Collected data
------------------------------------

-- ==== Sys2Proof/Machine/State.lean ====
section
/-!
DEFINITION. The state of the part: every record the chapters give its blocks, as plain data, and the state after reset.
-/

namespace Sys2Proof.Machine

/-! ## Stops -/

/-- The part never stops on a fault: every command of the spec leaves a next state. -/
inductive Fault where
  deriving DecidableEq, Repr

/-- Why a step may be refused: raised by `exec` alone, for a command that has no meaning yet (safe). -/
inductive Refusal where
  | notModelled (mnemonic : String)
  deriving DecidableEq, Repr

/-! ## Shared names -/

/-- One value for each link. -/
structure PerLink (α : Type) where
  p : α
  g : α
  deriving DecidableEq, Repr

/-- The eighteen event kinds, in the order of their bit numbers (R187). -/
inductive Kind where
  | transport | fault | cassette | tapeEdge | searchEnd | gauge | clock | tuner | stationSearchEnd
  | label | eventTable | timerStart | timerEnd | timerState | power | store | linkError | aftLimit
  deriving DecidableEq, Repr

/-- The refusal codes, in the order of their numbers 1..17 (R184). -/
inductive Refuse where
  | badRequest | badArg | rank | locked | busy | wrongState | noCassette | noTab | fault
  | stale | full | emptySlot | clockUnset | tapeEnd | notOn | noPreset | past
  deriving DecidableEq, Repr

/-- The tape speeds (00_scope.md, Tape speeds). -/
inductive Speed where
  | sp | lp | ep
  deriving DecidableEq, Repr, Inhabited

/-- The direction of tape motion that the transport reports (R35, R37). -/
inductive Direction where
  | forward | reverse | atRest
  deriving DecidableEq, Repr

/-- A calendar date of the clock's range (00_scope.md). -/
structure Date where
  year  : Nat
  month : Nat
  day   : Nat
  deriving DecidableEq, Repr, Inhabited

/-- A time of day. -/
structure Time where
  hour   : Nat
  minute : Nat
  second : Nat
  deriving DecidableEq, Repr, Inhabited

/-- A date with its time. -/
structure DateTime where
  date : Date
  time : Time
  deriving DecidableEq, Repr, Inhabited

/-! ## Chapter 1: the transport -/

/-- The sixteen transport states, in the order of their codes (R1). -/
inductive TState where
  | empty | inserting | parked | threading | stop | play | still | record
  | recPause | cue | review | fwind | rwind | unthreading | ejecting | fault
  deriving DecidableEq, Repr

/-- Whose RECORD an intent or a move carries out: a link's, with its one-touch count 0..8, or the Timer Engine's, with
its speed and mark flag (R4, R7, R12). -/
inductive RecordSource where
  | link (oneTouch : Nat)
  | engine (speed : Speed) (mark : Bool)
  deriving DecidableEq, Repr

/-- The intents (R1, R4); a RECORD keeps what the request carried. -/
inductive Intent where
  | play
  | record (src : RecordSource)
  | cue | review | fwind | rwind | stop | parked | eject
  deriving DecidableEq, Repr

/-- The transport holder (R1, R5): a kind, and a link where a link is concerned. -/
inductive Holder where
  | none
  | timer
  | user (l : Link)
  | auto (l : Link)
  deriving DecidableEq, Repr

/-- The tab status (R1). -/
inductive TabStatus where
  | present | absent | unknown
  deriving DecidableEq, Repr

/-- The drum phase (R26); SPIN_UP carries its 2 s timer and LOST its 1 s timer. -/
inductive DrumPhase where
  | off | spinUp | locked | lost
  deriving DecidableEq, Repr

/-- The mechanism timer of the motion in progress, by what it times (R18, R20, R22, R23). -/
inductive MotionTimer where
  | stopped
  /-- INSERT_TIMEOUT, 3 s -/
  | insert
  /-- THREAD_TIMEOUT, 4 s, of the first attempt -/
  | threadFirst
  /-- UNTHREAD_TIMEOUT, 4 s, of the reversal between the attempts -/
  | threadReversal
  /-- THREAD_RETRY_DELAY, 1 s -/
  | threadDelay
  /-- THREAD_TIMEOUT, 4 s, of the second attempt -/
  | threadSecond
  /-- UNTHREAD_TIMEOUT, 4 s -/
  | unthread
  /-- EJECT_TIMEOUT, 3 s -/
  | eject
  deriving DecidableEq, Repr

/-- The timer of the state limit in force (R24, R25). -/
inductive LimitTimer where
  | stopped
  /-- STILL_LIMIT, 300 s -/
  | still
  /-- REC_PAUSE_LIMIT, 300 s -/
  | recPause
  /-- STOP_THREADED_LIMIT, 120 s -/
  | stopThreaded
  deriving DecidableEq, Repr

/-- The transport record of R1, less the latched fault set and the wind load accumulator (`Protection`). -/
structure Transport where
  state       : TState
  intent      : Option Intent
  holder      : Holder
  tab         : TabStatus
  speed       : Speed
  recordSpeed : Speed
  /-- what is left of the one-touch time, in units of 1/600 s (log entry 13) -/
  oneTouch    : Option Nat
  motion      : MotionTimer
  limit       : LimitTimer
  drum        : DrumPhase
  deriving DecidableEq, Repr

/-- The latched fault set: each of the six kinds is present or absent (R29). -/
structure Faults where
  threadJam    : Bool
  unthreadJam  : Bool
  ejectJam     : Bool
  reelStall    : Bool
  windOverload : Bool
  drumFault    : Bool
  deriving DecidableEq, Repr

/-- The six fault kinds (R29). -/
inductive FaultKind where
  | threadJam | unthreadJam | ejectJam | reelStall | windOverload | drumFault
  deriving DecidableEq, Repr

/-- The latched fault set and the wind load accumulator (R29, R31). -/
structure Protection where
  faults   : Faults
  windLoad : Nat
  deriving DecidableEq, Repr

/-- The capstan command to the servo IC (R2): halt, or a speed, a direction and a multiplier 0, 1 or 7. -/
inductive Capstan where
  | halt
  | run (speed : Speed) (reverse : Bool) (multiplier : Nat)
  deriving DecidableEq, Repr

/-- The reel motor drive (R2, R60, R61): forward and reverse are the drive of a start burst's ON part. -/
inductive ReelDrive where
  | off | takeUpTension | supplyTension | forward | reverse | fullForward | fullReverse
  deriving DecidableEq, Repr

/-- The drive of the loading motor, or of the threading motor (R2). -/
inductive MotorDrive where
  | off
  /-- loading motor inward; threading motor forward -/
  | inward
  /-- loading motor outward; threading motor reverse -/
  | outward
  deriving DecidableEq, Repr

/-- The outputs of the part to the mechanism, the control track, the relay and the tuner module (R2, R42, R95, R167). -/
structure Outputs where
  capstan      : Capstan
  reel         : ReelDrive
  brake        : Bool
  recordEnable : Bool
  loading      : MotorDrive
  threading    : MotorDrive
  /-- the index-write strobe as driven on the last control-track pulse -/
  strobe       : Bool
  /-- the main power relay -/
  relay        : Bool
  /-- the divider last sent on the tuner write line since the module has been powered -/
  tunerWord    : Option Nat
  deriving DecidableEq, Repr

/-- The lines whose level the part reads at moments other than their change (chapter 10, Pins). -/
structure Pins where
  cassetteClosed : Bool
  tapeStart      : Bool
  tapeEnd        : Bool
  drumLock       : Bool
  speedSense     : SpeedCode
  synthLock      : Bool
  deriving DecidableEq, Repr

/-! ## Chapter 2: the Position Counter -/

/-- The two search kinds (R46) and the kind of a memory stop's ending (R41). -/
inductive SearchKind where
  | counter | index | memory
  deriving DecidableEq, Repr

/-- Search phases (R46). -/
inductive SearchPhase where
  | thread | wind | approach
  deriving DecidableEq, Repr

/-- The mode of a search with what it heads for (R46). -/
inductive SearchMode where
  | target (position : Int)
  | counting (marksLeft : Nat)
  deriving DecidableEq, Repr

/-- How a search ends (R52). -/
inductive SearchOutcome where
  | found | notFound | aborted
  deriving DecidableEq, Repr

/-- The search record (R46). -/
structure Search where
  /-- COUNTER or INDEX -/
  index     : Bool
  /-- the signed count of a SEARCH_INDEX, kept for its beginning from STOP (R51) -/
  count     : Int
  mode      : SearchMode
  direction : Option Direction
  phase     : SearchPhase
  /-- the end action: true PLAY, false STOP -/
  endPlay   : Bool
  rank      : Rank
  link      : Link
  deriving DecidableEq, Repr

/-- The last search ending (R36, R41, R52). -/
structure SearchEnding where
  kind    : SearchKind
  outcome : SearchOutcome
  counter : Int
  link    : Option Link
  deriving DecidableEq, Repr

/-- The Position Counter's record (R36). -/
structure Position where
  counter      : Int
  direction    : Direction
  trackPresent : Bool
  memoryStop   : Bool
  /-- the index list, in increasing order -/
  index        : List Int
  pendingMark  : Bool
  search       : Option Search
  lastEnding   : Option SearchEnding
  deriving DecidableEq, Repr

/-! ## Chapter 3: the Reel Monitor and the Tape Gauge -/

/-- The burst phase of the reel motor (R54, R60). -/
inductive Burst where
  | none
  /-- burst number 1..8; `on` is its ON part -/
  | bursting (number : Nat) (on : Bool)
  | full
  deriving DecidableEq, Repr

/-- The Reel Monitor's record (R54); intervals, instants and timeouts in milliseconds, rings oldest first. -/
structure ReelMonitor where
  supplyRing    : List Nat
  takeUpRing    : List Nat
  supplyRef     : Option Nat
  takeUpRef     : Option Nat
  ringDirection : Option Direction
  supplyTaken   : Nat
  supervised    : Option Reel
  /-- the timeout of the running stall timer, none while it is stopped -/
  stallTimer    : Option Nat
  burst         : Burst
  deriving DecidableEq, Repr

/-- The estimate states (R62). -/
inductive Estimate where
  | none | current | held
  deriving DecidableEq, Repr

/-- The Tape Gauge's record (R62); the class table lists the minutes of classes 0..7. -/
structure Gauge where
  classes     : List Nat
  active      : Option Nat
  ring        : List Nat
  entries     : Nat
  estimate    : Estimate
  fraction    : Option Nat
  remainingSp : Option Nat
  deriving DecidableEq, Repr

/-! ## Chapter 4: the Clock Unit -/

/-- The source of the clock (R74, R75). -/
inductive Source where
  | mains | crystal
  deriving DecidableEq, Repr

/-- The last broadcast verdict (R74). -/
inductive BroadcastVerdict where
  | none | notEligible | outOfRange | candidate | confirmed | applied | deferred
  deriving DecidableEq, Repr

/-- The candidate (R74, R86); its UTC instant in seconds since 1990-01-01 00:00:00 UTC. -/
structure Candidate where
  utc      : Nat
  offset   : Int
  identity : Nat
  elapsed  : Nat
  deriving DecidableEq, Repr

/-- The clock record (R74). -/
structure Clock where
  now        : DateTime
  subSecond  : Nat
  set        : Bool
  source     : Source
  elapsed    : Nat
  staged     : PerLink (Option Date)
  snapshot   : PerLink (Option DateTime)
  candidate  : Option Candidate
  correction : Option Int
  verdict    : BroadcastVerdict
  deriving DecidableEq, Repr

/-! ## Chapter 5: the tuner and the preset table -/

/-- The bands (R93). -/
inductive Band where
  | low | mid | high
  deriving DecidableEq, Repr

/-- One preset record (R91); the name as its display codes. -/
structure Preset where
  stored     : Bool
  divider    : Nat
  fine       : Int
  aft        : Bool
  skip       : Bool
  name       : List Nat
  identity   : Option Nat
  timeSource : Bool
  version    : Nat
  deriving DecidableEq, Repr

/-- An EMPTY record with an empty name and version 0 (R91). -/
def Preset.factory : Preset :=
  { stored := false, divider := 1658, fine := 0, aft := true, skip := false, name := [], identity := none,
    timeSource := false, version := 0 }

------------------------------------

● WORK TO BE COMPLETED: Only the lines above, from the first through the one holding "noPreset | past", are to be output, and they must be copied exactly.

● ANSWER TO THIS EXERCISE:
-- ==== Sys2Proof/Machine/State.lean ====
section
/-!
DEFINITION. The state of the part: every record the chapters give its blocks, as plain data, and the state after reset.
-/

namespace Sys2Proof.Machine

/-! ## Stops -/

/-- The part never stops on a fault: every command of the spec leaves a next state. -/
inductive Fault where
  deriving DecidableEq, Repr

/-- Why a step may be refused: raised by `exec` alone, for a command that has no meaning yet (safe). -/
inductive Refusal where
  | notModelled (mnemonic : String)
  deriving DecidableEq, Repr

/-! ## Shared names -/

/-- One value for each link. -/
structure PerLink (α : Type) where
  p : α
  g : α
  deriving DecidableEq, Repr

/-- The eighteen event kinds, in the order of their bit numbers (R187). -/
inductive Kind where
  | transport | fault | cassette | tapeEdge | searchEnd | gauge | clock | tuner | stationSearchEnd
  | label | eventTable | timerStart | timerEnd | timerState | power | store | linkError | aftLimit
  deriving DecidableEq, Repr

/-- The refusal codes, in the order of their numbers 1..17 (R184). -/
inductive Refuse where
  | badRequest | badArg | rank | locked | busy | wrongState | noCassette | noTab | fault
  | stale | full | emptySlot | clockUnset | tapeEnd | notOn | noPreset | past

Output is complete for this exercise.